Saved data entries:
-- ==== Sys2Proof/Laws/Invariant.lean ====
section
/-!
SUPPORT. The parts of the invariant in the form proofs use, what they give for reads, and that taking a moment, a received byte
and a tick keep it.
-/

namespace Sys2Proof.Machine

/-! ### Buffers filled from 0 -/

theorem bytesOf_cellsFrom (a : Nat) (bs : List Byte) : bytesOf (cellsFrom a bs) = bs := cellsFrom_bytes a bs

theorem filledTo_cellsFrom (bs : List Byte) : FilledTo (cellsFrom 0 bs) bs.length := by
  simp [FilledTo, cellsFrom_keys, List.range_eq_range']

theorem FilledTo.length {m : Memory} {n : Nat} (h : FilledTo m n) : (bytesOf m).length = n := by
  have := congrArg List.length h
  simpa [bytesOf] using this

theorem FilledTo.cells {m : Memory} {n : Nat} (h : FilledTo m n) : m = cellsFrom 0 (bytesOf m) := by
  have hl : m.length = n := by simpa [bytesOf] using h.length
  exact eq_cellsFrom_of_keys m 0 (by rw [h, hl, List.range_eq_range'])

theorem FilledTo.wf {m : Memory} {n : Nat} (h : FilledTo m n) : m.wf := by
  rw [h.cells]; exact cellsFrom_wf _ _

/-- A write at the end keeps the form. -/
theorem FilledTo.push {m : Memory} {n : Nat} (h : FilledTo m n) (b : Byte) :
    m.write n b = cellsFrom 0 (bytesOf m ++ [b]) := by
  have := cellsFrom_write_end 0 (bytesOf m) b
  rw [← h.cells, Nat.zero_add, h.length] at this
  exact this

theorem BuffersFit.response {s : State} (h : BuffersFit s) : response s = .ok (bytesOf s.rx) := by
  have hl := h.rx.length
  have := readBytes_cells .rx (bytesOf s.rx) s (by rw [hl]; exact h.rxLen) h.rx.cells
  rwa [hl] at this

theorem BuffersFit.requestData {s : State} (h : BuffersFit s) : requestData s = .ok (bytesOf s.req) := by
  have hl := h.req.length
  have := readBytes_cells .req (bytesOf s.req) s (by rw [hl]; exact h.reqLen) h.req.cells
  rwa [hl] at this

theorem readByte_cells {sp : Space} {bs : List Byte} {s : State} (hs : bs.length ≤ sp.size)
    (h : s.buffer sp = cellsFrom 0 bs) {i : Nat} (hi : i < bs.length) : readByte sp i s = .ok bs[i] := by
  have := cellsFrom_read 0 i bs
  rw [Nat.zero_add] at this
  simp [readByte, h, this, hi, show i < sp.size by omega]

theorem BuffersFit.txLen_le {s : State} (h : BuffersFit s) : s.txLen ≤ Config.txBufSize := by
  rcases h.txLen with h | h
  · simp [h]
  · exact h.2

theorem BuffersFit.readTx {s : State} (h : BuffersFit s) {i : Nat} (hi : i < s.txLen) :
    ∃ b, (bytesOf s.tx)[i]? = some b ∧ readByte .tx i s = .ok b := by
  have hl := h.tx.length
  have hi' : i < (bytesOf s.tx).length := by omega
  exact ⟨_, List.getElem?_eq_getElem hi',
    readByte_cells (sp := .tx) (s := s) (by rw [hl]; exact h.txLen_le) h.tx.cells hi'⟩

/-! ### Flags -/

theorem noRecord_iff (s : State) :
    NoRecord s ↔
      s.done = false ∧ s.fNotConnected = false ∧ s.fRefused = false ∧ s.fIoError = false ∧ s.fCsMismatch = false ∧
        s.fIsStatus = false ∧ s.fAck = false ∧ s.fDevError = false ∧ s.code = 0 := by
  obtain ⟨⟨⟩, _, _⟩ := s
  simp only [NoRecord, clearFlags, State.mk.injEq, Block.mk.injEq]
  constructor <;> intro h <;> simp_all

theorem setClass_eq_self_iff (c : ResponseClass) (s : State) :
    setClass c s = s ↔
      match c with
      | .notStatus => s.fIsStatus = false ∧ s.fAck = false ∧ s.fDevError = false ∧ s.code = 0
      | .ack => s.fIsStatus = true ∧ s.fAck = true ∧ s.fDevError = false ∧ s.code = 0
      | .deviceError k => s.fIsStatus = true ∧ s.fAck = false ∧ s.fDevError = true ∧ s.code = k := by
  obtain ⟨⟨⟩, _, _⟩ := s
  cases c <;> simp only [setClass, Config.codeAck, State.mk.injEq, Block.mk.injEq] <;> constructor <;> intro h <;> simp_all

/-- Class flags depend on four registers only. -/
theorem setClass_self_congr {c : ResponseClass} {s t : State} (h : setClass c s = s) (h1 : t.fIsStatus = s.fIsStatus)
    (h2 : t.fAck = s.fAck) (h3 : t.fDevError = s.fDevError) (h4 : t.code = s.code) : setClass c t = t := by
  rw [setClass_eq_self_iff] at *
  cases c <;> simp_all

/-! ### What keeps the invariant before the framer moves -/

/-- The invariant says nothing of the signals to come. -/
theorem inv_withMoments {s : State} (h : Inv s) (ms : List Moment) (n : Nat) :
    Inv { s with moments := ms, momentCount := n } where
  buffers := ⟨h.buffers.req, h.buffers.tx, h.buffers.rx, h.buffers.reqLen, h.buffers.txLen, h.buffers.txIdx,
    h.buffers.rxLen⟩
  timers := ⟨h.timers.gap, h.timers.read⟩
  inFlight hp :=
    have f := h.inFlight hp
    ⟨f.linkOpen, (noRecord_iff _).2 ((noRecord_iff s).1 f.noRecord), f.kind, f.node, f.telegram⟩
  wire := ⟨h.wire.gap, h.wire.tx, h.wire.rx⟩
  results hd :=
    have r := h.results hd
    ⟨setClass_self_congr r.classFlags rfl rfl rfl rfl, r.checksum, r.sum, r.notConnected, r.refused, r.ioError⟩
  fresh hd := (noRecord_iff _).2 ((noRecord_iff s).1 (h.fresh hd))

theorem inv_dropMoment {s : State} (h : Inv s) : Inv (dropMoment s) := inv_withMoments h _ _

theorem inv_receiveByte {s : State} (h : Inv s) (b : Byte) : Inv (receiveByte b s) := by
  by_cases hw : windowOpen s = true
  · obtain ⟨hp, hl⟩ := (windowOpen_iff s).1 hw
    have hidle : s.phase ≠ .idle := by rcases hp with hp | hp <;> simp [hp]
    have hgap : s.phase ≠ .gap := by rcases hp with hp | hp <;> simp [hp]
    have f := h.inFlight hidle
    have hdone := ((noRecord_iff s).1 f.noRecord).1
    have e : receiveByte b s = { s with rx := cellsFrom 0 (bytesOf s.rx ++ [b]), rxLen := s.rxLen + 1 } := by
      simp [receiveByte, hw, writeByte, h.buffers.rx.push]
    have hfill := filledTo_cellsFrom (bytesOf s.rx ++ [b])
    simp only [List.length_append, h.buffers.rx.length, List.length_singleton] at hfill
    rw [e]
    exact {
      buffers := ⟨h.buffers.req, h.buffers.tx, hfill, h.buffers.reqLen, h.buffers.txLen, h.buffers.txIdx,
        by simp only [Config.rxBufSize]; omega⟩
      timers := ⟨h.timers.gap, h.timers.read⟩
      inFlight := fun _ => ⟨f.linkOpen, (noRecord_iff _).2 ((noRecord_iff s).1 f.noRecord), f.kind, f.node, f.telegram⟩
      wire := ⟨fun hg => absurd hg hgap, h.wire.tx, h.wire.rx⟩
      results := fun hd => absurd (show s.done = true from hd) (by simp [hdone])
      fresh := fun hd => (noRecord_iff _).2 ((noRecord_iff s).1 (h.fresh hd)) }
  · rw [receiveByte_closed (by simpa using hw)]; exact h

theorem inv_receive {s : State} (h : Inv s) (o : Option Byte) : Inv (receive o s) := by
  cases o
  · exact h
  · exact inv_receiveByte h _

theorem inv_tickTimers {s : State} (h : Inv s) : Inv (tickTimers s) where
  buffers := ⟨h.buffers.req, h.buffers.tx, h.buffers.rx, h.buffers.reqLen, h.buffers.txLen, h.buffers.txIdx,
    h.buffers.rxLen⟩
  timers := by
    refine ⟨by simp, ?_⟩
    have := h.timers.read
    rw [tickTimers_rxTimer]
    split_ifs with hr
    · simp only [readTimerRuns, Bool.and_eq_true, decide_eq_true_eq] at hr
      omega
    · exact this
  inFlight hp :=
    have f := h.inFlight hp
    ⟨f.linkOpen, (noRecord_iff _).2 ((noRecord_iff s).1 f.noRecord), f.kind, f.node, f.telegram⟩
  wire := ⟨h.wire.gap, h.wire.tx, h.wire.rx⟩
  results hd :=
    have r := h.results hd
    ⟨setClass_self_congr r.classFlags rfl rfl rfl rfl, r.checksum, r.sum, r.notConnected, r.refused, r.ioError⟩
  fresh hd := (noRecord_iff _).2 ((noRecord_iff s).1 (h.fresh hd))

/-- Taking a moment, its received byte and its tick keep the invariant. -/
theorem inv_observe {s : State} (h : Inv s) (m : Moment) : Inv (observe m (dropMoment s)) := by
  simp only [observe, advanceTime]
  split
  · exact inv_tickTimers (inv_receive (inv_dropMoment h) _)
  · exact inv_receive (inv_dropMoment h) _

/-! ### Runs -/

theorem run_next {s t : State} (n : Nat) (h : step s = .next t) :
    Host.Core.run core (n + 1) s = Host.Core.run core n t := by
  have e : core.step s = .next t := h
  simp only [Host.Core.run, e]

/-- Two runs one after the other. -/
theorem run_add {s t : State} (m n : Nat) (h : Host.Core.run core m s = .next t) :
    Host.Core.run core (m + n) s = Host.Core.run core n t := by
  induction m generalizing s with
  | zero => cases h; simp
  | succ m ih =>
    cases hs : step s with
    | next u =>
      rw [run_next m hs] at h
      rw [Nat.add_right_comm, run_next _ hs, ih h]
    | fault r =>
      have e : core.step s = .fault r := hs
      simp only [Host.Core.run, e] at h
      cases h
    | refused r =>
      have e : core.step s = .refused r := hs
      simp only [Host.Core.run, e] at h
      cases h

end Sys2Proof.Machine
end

---

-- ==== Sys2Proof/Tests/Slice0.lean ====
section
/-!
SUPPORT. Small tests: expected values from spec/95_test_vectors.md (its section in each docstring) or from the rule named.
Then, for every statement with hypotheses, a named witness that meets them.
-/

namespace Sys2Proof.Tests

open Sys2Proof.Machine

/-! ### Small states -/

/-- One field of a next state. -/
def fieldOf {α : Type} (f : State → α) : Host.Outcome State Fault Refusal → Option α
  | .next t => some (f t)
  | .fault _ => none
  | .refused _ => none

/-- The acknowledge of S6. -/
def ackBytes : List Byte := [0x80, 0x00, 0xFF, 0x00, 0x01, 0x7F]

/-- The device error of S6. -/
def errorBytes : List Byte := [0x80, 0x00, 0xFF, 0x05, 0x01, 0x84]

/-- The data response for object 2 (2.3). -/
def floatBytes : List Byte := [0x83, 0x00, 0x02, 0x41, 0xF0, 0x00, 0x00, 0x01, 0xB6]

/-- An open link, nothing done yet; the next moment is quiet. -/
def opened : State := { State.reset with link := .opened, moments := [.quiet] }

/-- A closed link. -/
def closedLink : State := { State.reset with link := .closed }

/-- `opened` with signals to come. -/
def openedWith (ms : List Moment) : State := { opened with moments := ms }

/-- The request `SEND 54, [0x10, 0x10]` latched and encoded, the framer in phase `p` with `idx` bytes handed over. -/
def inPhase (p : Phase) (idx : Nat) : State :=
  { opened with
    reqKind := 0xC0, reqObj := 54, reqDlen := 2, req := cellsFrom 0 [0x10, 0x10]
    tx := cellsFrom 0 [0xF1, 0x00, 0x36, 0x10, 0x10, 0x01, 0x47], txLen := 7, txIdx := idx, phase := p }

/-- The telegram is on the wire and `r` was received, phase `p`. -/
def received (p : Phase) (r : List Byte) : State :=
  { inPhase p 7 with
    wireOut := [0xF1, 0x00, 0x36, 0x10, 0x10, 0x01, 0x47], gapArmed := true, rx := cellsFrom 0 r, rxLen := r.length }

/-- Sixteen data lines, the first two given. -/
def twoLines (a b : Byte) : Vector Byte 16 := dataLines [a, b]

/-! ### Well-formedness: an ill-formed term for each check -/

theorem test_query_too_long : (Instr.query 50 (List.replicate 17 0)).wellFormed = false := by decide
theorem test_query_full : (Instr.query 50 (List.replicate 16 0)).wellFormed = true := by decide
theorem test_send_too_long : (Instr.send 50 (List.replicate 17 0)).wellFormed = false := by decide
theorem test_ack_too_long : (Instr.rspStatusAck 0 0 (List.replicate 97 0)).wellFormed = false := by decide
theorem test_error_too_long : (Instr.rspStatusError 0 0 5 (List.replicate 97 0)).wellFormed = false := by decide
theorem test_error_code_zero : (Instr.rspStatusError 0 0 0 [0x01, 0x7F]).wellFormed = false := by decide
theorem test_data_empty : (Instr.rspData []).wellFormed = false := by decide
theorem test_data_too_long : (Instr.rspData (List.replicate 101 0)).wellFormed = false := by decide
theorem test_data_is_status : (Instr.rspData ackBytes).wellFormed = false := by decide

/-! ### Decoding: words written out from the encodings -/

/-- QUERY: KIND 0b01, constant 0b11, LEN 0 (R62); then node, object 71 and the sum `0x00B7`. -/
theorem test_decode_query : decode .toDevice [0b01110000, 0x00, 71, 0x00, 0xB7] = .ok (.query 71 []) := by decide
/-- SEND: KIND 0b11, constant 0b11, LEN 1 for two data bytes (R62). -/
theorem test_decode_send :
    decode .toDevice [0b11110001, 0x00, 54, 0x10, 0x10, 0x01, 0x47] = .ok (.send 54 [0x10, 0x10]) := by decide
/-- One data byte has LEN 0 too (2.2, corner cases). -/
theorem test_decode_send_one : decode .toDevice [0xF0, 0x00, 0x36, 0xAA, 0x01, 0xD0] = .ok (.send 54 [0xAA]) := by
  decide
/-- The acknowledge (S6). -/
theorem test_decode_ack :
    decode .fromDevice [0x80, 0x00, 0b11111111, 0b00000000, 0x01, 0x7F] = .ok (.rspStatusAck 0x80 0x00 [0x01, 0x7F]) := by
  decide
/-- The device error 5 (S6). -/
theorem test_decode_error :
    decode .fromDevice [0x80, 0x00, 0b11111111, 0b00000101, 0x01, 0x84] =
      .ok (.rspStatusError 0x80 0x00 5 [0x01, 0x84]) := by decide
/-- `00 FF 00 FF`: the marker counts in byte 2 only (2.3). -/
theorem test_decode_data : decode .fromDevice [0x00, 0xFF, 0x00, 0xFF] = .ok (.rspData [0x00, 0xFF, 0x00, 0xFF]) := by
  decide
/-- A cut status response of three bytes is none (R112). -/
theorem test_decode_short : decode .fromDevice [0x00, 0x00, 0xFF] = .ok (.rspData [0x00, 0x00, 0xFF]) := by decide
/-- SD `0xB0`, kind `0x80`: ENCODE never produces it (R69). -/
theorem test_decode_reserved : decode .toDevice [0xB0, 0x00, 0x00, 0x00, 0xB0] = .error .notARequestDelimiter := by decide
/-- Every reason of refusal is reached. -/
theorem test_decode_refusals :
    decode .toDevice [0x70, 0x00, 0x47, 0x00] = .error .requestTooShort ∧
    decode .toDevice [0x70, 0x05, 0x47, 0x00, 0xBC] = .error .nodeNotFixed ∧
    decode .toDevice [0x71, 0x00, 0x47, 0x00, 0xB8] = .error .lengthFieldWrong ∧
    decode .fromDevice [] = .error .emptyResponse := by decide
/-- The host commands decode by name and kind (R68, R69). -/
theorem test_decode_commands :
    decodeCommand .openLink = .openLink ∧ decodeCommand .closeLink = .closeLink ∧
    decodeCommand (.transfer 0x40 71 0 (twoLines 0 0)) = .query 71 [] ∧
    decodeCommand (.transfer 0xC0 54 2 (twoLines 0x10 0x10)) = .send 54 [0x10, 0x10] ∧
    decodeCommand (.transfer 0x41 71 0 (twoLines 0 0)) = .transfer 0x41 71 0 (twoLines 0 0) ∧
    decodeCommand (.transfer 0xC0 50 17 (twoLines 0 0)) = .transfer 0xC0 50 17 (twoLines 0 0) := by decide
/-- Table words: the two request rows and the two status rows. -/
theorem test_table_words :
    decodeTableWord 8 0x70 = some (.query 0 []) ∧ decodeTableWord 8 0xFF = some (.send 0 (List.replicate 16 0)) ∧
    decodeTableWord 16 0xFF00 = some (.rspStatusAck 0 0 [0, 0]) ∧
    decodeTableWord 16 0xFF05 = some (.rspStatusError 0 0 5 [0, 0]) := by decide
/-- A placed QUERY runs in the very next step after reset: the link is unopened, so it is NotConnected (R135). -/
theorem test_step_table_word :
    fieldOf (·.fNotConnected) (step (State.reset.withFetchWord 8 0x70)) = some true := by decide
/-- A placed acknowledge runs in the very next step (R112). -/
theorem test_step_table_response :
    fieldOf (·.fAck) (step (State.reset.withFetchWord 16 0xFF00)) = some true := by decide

* What is being asked
Word for word, restate the lines of the data above that fall between the line holding "Small states -/" and the line holding "handed over. -/", inclusive, and no other lines.

* Task output
/-! ### Small states -/

/-- One field of a next state. -/
def fieldOf {α : Type} (f : State → α) : Host.Outcome State Fault Refusal → Option α
  | .next t => some (f t)
  | .fault _ => none
  | .refused _ => none

/-- The acknowledge of S6. -/
def ackBytes : List Byte := [0x80, 0x00, 0xFF, 0x00, 0x01, 0x7F]

/-- The device error of S6. -/
def errorBytes : List Byte := [0x80, 0x00, 0xFF, 0x05, 0x01, 0x84]

/-- The data response for object 2 (2.3). -/
def floatBytes : List Byte := [0x83, 0x00, 0x02, 0x41, 0xF0, 0x00, 0x00, 0x01, 0xB6]

/-- An open link, nothing done yet; the next moment is quiet. -/
def opened : State := { State.reset with link := .opened, moments := [.quiet] }

/-- A closed link. -/
def closedLink : State := { State.reset with link := .closed }

/-- `opened` with signals to come. -/
def openedWith (ms : List Moment) : State := { opened with moments := ms }

/-- The request `SEND 54, [0x10, 0x10]` latched and encoded, the framer in phase `p` with `idx` bytes handed over. -/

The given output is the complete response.